** Opening PROVIDED MATERIAL block **

-- ==== Sys2Proof/Laws/State.lean ====
section
/-!
SUPPORT. What each update of the device leaves alone, one lemma for each part of the state; a register field after a write to it, and after a
write to another.
-/
namespace Sys2Proof.Machine
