-- ==== Sys2Proof/Laws/Updates.lean ====
section
/-!
SUPPORT. What the update of one part of the device leaves alone: every other part, and every register field.
-/
namespace Sys2Proof.Machine
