-- ==== Sys2Proof/WellFormed.lean ====
section
/-!
DEFINITION. Well-formed commands: every operand within the counts of the device (R559, R582, R595, R674, R712). A row with no operands is always
well formed. What a command does beyond these ranges is the meaning's; no sender of the spec sends it.
-/
namespace Sys2Proof

/-- A host command comes through one of the 32 host channels or the safety channel, with at most 960 bytes (R582, R583). -/
def wfRequest (ch : Nat) (p : List Byte) : Bool := decide (ch ≤ 32) && decide (p.length ≤ 960)

/-- A packet arrives on one of the 17 fabric ports in blocks of 32 bytes, after some 58 bits (R344, R346). -/
def wfPacket (q : Nat) (p : Packet) : Bool := decide (q < 17) && decide (p.before < 2 ^ 58) && p.blocks.all fun x => decide (x.2.length = 32)

/-- A command that a sender of the spec can send. -/
def Instr.wf : Instr → Bool
  | .powerOnReset => true
  | .resetNAssert => true
  | .powerOnRelease slotId => decide (slotId < 32)
  | .selftestPhaseDone phase _ _ _ => decide (1 ≤ phase ∧ phase ≤ 6)
  | .releaseDevice => true
  | .slotCopyDone _ => true
  | .timeTick => true
  | .setGo _ _ => true
  | .unsync _ => true
  | .timeAdjDone => true
  | .timeNsRead => true
  | .timeRawLoRead => true
  | .timeRateLoRead => true
  | .tmrArm n _ => decide (n < 16)
  | .timerFire n => decide (n < 16)
  | .captureEdge n _ _ => decide (n < 16)
  | .capNsRead n => decide (n < 16)
  | .timeUnsync ch p => wfRequest ch p
  | .timeGet ch p => wfRequest ch p
  | .tmrSet ch p => wfRequest ch p
  | .capSet ch p => wfRequest ch p
  | .capRead ch p => wfRequest ch p
  | .pllTrackUpdate m => decide (m < 8)
  | .pllCountCorrect m _ => decide (m < 8)
  | .pllLockWindow m _ => decide (m < 8)
  | .oscInLost => true
  | .pllDividerWrite m which _ => decide (m < 4 ∧ 1 ≤ which ∧ which ≤ 2)
  | .pllSmallWrite m which _ => decide (4 ≤ m ∧ m < 8 ∧ which < 4)
  | .rampGo m _ => decide (m < 4)
  | .rampAbort m _ => decide (m < 4)
  | .rampHoldEnd m => decide (m < 4)
  | .refCandidateWrite n which _ => decide (n < 8 ∧ which < 3)
  | .candidateLost n => decide (n < 8)
  | .candidateQualified n => decide (n < 8)
  | .selectionEval => true
  | .dpllComparison n _ _ => decide (n < 8)
  | .lockDeclared => true
  | .bwStepDown => true
  | .freqHistoryStore => true
  | .holdoverCheck => true
  | .forceHoldover _ => true
  | .forceFreerun _ => true
  | .tlCfgWrite k _ => decide (k < 2)
  | .tlPosFrameLoRead k => decide (k < 2)
  | .fpPulse j frame => decide (j < 4 ∧ frame < 2 ^ 48)
  | .fpAlignGo j _ => decide (j < 4)
  | .refSetCandidate ch p => wfRequest ch p
  | .refSetLoop ch p => wfRequest ch p
  | .refGetStatus ch p => wfRequest ch p
  | .tlSet ch p => wfRequest ch p
  | .fpSet ch p => wfRequest ch p
  | .fpRealign ch p => wfRequest ch p
  | .laneCondition l kind => decide (l < 345 ∧ kind < 3)
  | .retrainEnd l _ => decide (l < 345)
  | .lastingRetry l _ => decide (l < 345)
  | .retrain l _ => decide (l < 345)
  | .huntDwellEnd l => decide (l < 345)
  | .laneLockGained l => decide (l < 345)
  | .freezeWrite l _ => decide (l < 345)
  | .rxEqLoad l _ => decide (l < 345)
  | .injErr l _ => decide (l < 345)
  | .eyeGo l _ => decide (l < 345)
  | .eyeMeasurementEnd l _ _ _ _ => decide (l < 345)
  | .checkerSync l bits => decide (l < 345 ∧ bits.length = 64)
  | .checkerLost l _ _ _ => decide (l < 345)
  | .chkErrLoRead l _ _ => decide (l < 345)
  | .loopbackSet l _ => decide (l < 345)
  | .lanePowerSet l _ => decide (l < 345)
  | .laneTest ch p => wfRequest ch p
  | .laneGetStats ch p _ _ => wfRequest ch p
  | .laneSetEq ch p => wfRequest ch p
  | .laneEye ch p => wfRequest ch p
  | .fabPortEnable q => decide (q < 17)
  | .acquireTimeout q => decide (q < 17)
  | .rateSwitch q => decide (q < 17)
  | .laneTrained l => decide (256 ≤ l ∧ l < 324)
  | .trainTimeout q => decide (q < 17)
  | .verifyEnd q bad => decide (q < 17 ∧ bad < 16)
  | .singleRetry q => decide (q < 17)
  | .sdiRxEnable n _ => decide (n < 128)
  | .sdiRxDisable n _ => decide (n < 128)
  | .sdiRxRestart n _ => decide (n < 128)
  | .sdiRxFrame n _ => decide (n < 128)
  | .sdiRxLine n _ _ _ => decide (n < 128)
  | .ancPacketRx n _ _ => decide (n < 128)
  | .sdiTxEnable n _ => decide (n < 128)
  | .sdiTxDisable n _ => decide (n < 128)
  | .sdiTxLine n _ _ _ _ => decide (n < 128)
  | .crewCfgWrite c _ => decide (c < 16)
  | .sdiRxSet ch p => wfRequest ch p
  | .sdiTxSet ch p => wfRequest ch p
  | .sdiGetStatus ch p => wfRequest ch p
  | .crewSet ch p => wfRequest ch p
  | .ethFrameRx e f => decide (e < 9 ∧ f.dest.length = 6)
  | .ethLinkChange e _ => decide (e < 9)
  | .legTimeout i _ => decide (i < 768)
  | .mergeWinExpiry i => decide (i < 768)
  | .mediaPacketTx k _ _ _ _ => decide (k < 768)
  | .fwFrameTx e _ _ _ => decide (e < 9)
  | .ethCntLoRead e c _ => decide (e < 9 ∧ c < 15)
  | .ptpTxIdRead e => decide (e < 9)
  | .ethSetPort ch p => wfRequest ch p
  | .ethGetStats ch p => wfRequest ch p
  | .flowRxSet ch p => wfRequest ch p
  | .flowTxSet ch p => wfRequest ch p
  | .flowGetStatus ch p => wfRequest ch p
  | .stallFrameComplete j _ => decide (j < 320)
  | .stallLatch j n => decide (j < 320 ∧ n < 2 ^ 48)
  | .stallEnableWrite j _ => decide (j < 320)
  | .stallFseqLoRead j => decide (j < 320)
  | .freshDecision c n => decide (c < 768 ∧ n < 2 ^ 48)
  | .freshCfgWrite c which _ => decide (c < 768 ∧ which < 3)
  | .stallSet ch p => wfRequest ch p
  | .watchSet ch p => wfRequest ch p
  | .freshSet ch p => wfRequest ch p
  | .freshGetStatus ch p => wfRequest ch p
  | .stallGetStatus ch p => wfRequest ch p
  | .yardCarve ch p => wfRequest ch p
  | .fabricSet ch p => wfRequest ch p
  | .fabAllow ch p => wfRequest ch p
  | .fabSubscribe ch p => wfRequest ch p
  | .fabRelease ch p => wfRequest ch p
  | .fabGetPort ch p => wfRequest ch p
  | .fabGetSource ch p => wfRequest ch p
  | .markerBlockRx l m => decide (256 ≤ l ∧ l < 324 ∧ m.length ≤ 32)
  | .trainingBlockRx l m _ => decide (256 ≤ l ∧ l < 332 ∧ m.length = 32)
  | .helloRx q p => wfPacket q p
  | .authRx q p => wfPacket q p
  | .timingRx q p => wfPacket q p
  | .advertRx q p => wfPacket q p
  | .creditRx q p => wfPacket q p
  | .keepaliveRx q p => wfPacket q p
  | .wakeRx q p => wfPacket q p
  | .subscribeRx q p => wfPacket q p
  | .releaseRx q p => wfPacket q p
  | .grantRx q p => wfPacket q p
  | .armRx q p => wfPacket q p
  | .voteRx q p => wfPacket q p
  | .goRx q p => wfPacket q p
  | .ackRx q p => wfPacket q p
  | .journalRx q p => wfPacket q p
  | .strokeRx q p full => wfPacket q p && full.all (· < 17)
  | .strokeTx src typ _ _ late _ => decide (src < 336 ∧ 1 ≤ typ ∧ typ ≤ 4) && late.all (· < 17)
  | .strokeRelease i _ _ _ => decide (i < 320)
  | .copyLossCheck i => decide (i < 320)
  | .peerLossTimeout q => decide (q < 17)
  | .authTimeout q => decide (q < 17)
  | .untrustedRetry q => decide (q < 17)
  | .helloSend q cnt => decide (q < 17 ∧ cnt < 65536)
  | .keepaliveSend q => decide (q < 17)
  | .timingSend q => decide (q < 17)
  | .advertSend => true
  | .creditSend q => decide (q < 17)
  | .rerouteTimeout paths => paths.all fun x => decide (x.1 < 32)
  | .waitingRouteRetry stream content => decide (stream < 16384 ∧ content < 256)
  | .revertTimeout src => decide (src < 32)
  | .subscribeResend _ tid dst => decide (tid < 2 ^ 32 ∧ dst < 32)
  | .holdExpiry stream content _ _ _ => decide (stream < 16384 ∧ content < 256)
  | .releaseFree stream content _ _ _ => decide (stream < 16384 ∧ content < 256)
  | .grantGrowAttempt q src => decide (q < 17 ∧ src < 336)
  | .take ch p => wfRequest ch p
  | .takeCancel ch p => wfRequest ch p
  | .regattaOpen ch p => wfRequest ch p
  | .takeStatus ch p => wfRequest ch p
  | .targetGet ch p => wfRequest ch p
  | .regattaStatus ch p => wfRequest ch p
  | .catchSet ch p => wfRequest ch p
  | .coxTgtCfgWrite t _ => decide (t < 768)
  | .takeExecute _ => true
  | .armDeadline tl c => decide (tl < 2 ∧ c < 2 ^ 48)
  | .voteDeadline tl c => decide (tl < 2 ∧ c < 2 ^ 48)
  | .goSend tl c => decide (tl < 2 ∧ c < 2 ^ 48)
  | .goDeadline tl c => decide (tl < 2 ∧ c < 2 ^ 48)
  | .regattaResend _ tid dst => decide (tid < 2 ^ 32 ∧ dst < 32)
  | .holderRelease t => decide (t < 768)
  | .takeEntryFree _ => true
  | .headFrameStart h n => decide (h < 32 ∧ n < 2 ^ 48)
  | .headLine h _ _ => decide (h < 32)
  | .headEnableWrite h _ => decide (h < 32)
  | .guardOpApply tl n => decide (tl < 2 ∧ n < 2 ^ 48)
  | .headSet ch p => wfRequest ch p
  | .layerSet ch p => wfRequest ch p
  | .zorderSet ch p => wfRequest ch p
  | .lutSet ch p => wfRequest ch p
  | .cscSet ch p => wfRequest ch p
  | .stillSet ch p => wfRequest ch p
  | .stillCommit ch p => wfRequest ch p
  | .headGetStatus ch p => wfRequest ch p
  | .guardMsg ch p => wfRequest ch p
  | .glyphRead ch p => wfRequest ch p
  | .audioSample n ins => decide (n < 2 ^ 64) && ins.all fun a => decide (a.group < 928)
  | .groupOffsetFix g _ => decide (g < 912)
  | .fadeEnd g => decide (g < 912)
  | .audBlockRetry i => decide (i < 320)
  | .routeApply _ => true
  | .crossfadeEnd o => decide (o < 8192)
  | .sapClockLost n _ => decide (n < 16)
  | .aes3Lock n _ => decide (n < 16)
  | .sapCommonStart => true
  | .audSet ch p => wfRequest ch p
  | .audRoute ch p => wfRequest ch p
  | .audMap ch p => wfRequest ch p
  | .audGrpSet ch p => wfRequest ch p
  | .sapSet ch p => wfRequest ch p
  | .sapStart ch p => wfRequest ch p
  | .audGetStatus ch p => wfRequest ch p
  | .tapFrame t _ => decide (t < 256)
  | .pictureCoded t _ _ _ => decide (t < 256)
  | .baleOpen k => decide (k < 512)
  | .chunkWriteDone k => decide (k < 512)
  | .stagingFullDrop k => decide (k < 512)
  | .baleSeal k => decide (k < 512)
  | .sealTimeout k => decide (k < 512)
  | .witCheckpoint => true
  | .driveFailed d => decide (d < 2)
  | .smartPoll d _ _ _ _ _ _ => decide (d < 2)
  | .trigInEdge _ => true
  | .postEnd => true
  | .incCopyDone => true
  | .witFormat ch p found => wfRequest ch p && found.all fun x => decide (x.1 < 2)
  | .witSet ch p => wfRequest ch p
  | .witGetStatus ch p => wfRequest ch p
  | .witDriveInfo ch p => wfRequest ch p
  | .witRead ch p => wfRequest ch p
  | .witMount ch p found => wfRequest ch p && found.all fun x => decide (x.1 < 2)
  | .witRebuild ch p => wfRequest ch p
  | .incSet ch p => wfRequest ch p
  | .incTrigger ch p => wfRequest ch p
  | .selStateChange _ => true
  | .hbCauseChange => true
  | .journalPublish _ tl n _ => decide (tl < 2 ∧ n < 2 ^ 48)
  | .journalDeadline _ tl n _ => decide (tl < 2 ∧ n < 2 ^ 48)
  | .twinFrameEnd => true
  | .autoResync => true
  | .switchInstant => true
  | .twinSet ch p => wfRequest ch p
  | .twinSwitch ch p _ => wfRequest ch p
  | .twinResync ch p => wfRequest ch p
  | .twinHb ch p => wfRequest ch p
  | .twinGetStatus ch p => wfRequest ch p
  | .matrixAccess reqs _ => reqs.all fun r => decide (r.master < 10)
  | .matrixTargetTimeout k master _ => decide (k < 7 ∧ master < 10)
  | .remapWrite master _ => decide (master < 10)
  | .remapEffect => true
  | .parkWrite k _ => decide (k < 7)
  | .doorbell c => decide (c < 41)
  | .rspAck c => decide (c < 41)
  | .withdraw c _ => decide (c < 41)
  | .openSlot c => decide (c < 41)
  | .requestTake c => decide (c < 41)
  | .responsePost c => decide (c < 41)
  | .requestTimeout c _ => decide (c < 41)
  | .hostEpochWrite c _ _ => decide (c < 41)
  | .functionLevelReset => true
  | .coreRestart k => decide (k < 5)
  | .lockRead owners l => decide (l < 64) && owners.all fun o => decide (1 ≤ o ∧ o ≤ 37)
  | .lockReleaseWrite owner l _ => decide (1 ≤ owner ∧ owner ≤ 37 ∧ l < 64)
  | .bar2WinWrite _ => true
  | .bar2Access off n _ => decide (off + n ≤ 2 ^ 30)
  | .deviceInfo ch p => wfRequest ch p
  | .sysPing ch p => wfRequest ch p
  | .sysReset ch p _ => wfRequest ch p
  | .sysHealth ch p => wfRequest ch p
  | .diagRead ch p => wfRequest ch p
  | .diagWrite ch p => wfRequest ch p
  | .diagLog ch p _ => wfRequest ch p
  | .keyStatus ch p => wfRequest ch p
  | .keyGenerate ch p => wfRequest ch p
  | .keyCertLoad ch p => wfRequest ch p
  | .keyInject ch p => wfRequest ch p
  | .keyWitExport ch p => wfRequest ch p
  | .lcAdvance ch p _ => wfRequest ch p
  | .tamperEvent cause => decide (cause < 7)
  | .retentionDip _ => true
  | .scanRequest => true
  | .updBegin ch p => wfRequest ch p
  | .stagingEraseDone => true
  | .updWrite ch p => wfRequest ch p
  | .updFinish ch p => wfRequest ch p
  | .stagingVerifyDone => true
  | .updStatus ch p => wfRequest ch p
  | .updCommit ch p => wfRequest ch p
  | .updRollback ch p => wfRequest ch p
  | .updAbort ch p => wfRequest ch p
  | .settingsSave ch p => wfRequest ch p
  | .settingsWriteDone => true
  | .bistReport ch p => wfRequest ch p
  | .pwrStatus ch p => wfRequest ch p
  | .pwrDomain ch p => wfRequest ch p
  | .pwrSet ch p => wfRequest ch p
  | .pwrSleep ch p => wfRequest ch p
  | .domainSwitch => true
  | .runRampStep d i _ => decide (d < 96 ∧ i < 16)
  | .avsPoll mv ma => decide (mv < 65536 ∧ ma < 2 ^ 32)
  | .avsTargetStep floor => decide (floor < 65536)
  | .capEval => true
  | .tempSample _ => true
  | .wakeEvent c _ => decide (c < 3)
  | .scrubPass stack _ _ _ _ => decide (stack < 2)
  | .yardUe stack _ _ _ _ => decide (stack < 2)
  | .rowRepairDone stack _ _ _ => decide (stack < 2)
  | .engineCheckFail blk _ => decide (blk < 26)
  | .faultBitClear blk _ => decide (blk < 26)
  | .wdtExpiry k => decide (k < 4)
  | .wdtKick k => decide (k < 4)
  | .coreRst _ => true
  | .deviceReset _ => true
  | .gpioChange n _ => decide (n < 32)
  | .diagInject ch p => wfRequest ch p
  | .faultClear ch p => wfRequest ch p
  | .rclCounterRead _ _ => true
  | .registerWrite master _ _ => decide (master < 10)
  | .candidateValid n _ _ _ _ => decide (n < 8)
  | .oscInReturn => true
  | .pllCoastTimeout m => decide (m < 8)
  | .aes3LockLost n => decide (n < 16)
  | .aes3RateChange n _ => decide (n < 16)
  | .mountDone => true
  | .rebuildDone => true
  | .nvmeCommandError d _ => decide (d < 2)
  | .flushDone => true
  | .marchTestDone _ _ _ => true
  | .faultRetryWindowEnd blk _ => decide (blk < 26)
  | .captureFrameTake e => decide (e < 9)
  | .extestClampSelect _ => true
  | .lockstepDisagreement => true

end Sys2Proof
end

** Closing PROVIDED MATERIAL block **

- _TASK TO CARRY OUT_
When a line in the records contains the string "every", it counts; state how many lines count, with no other words.

- _FINISHED TASK_
2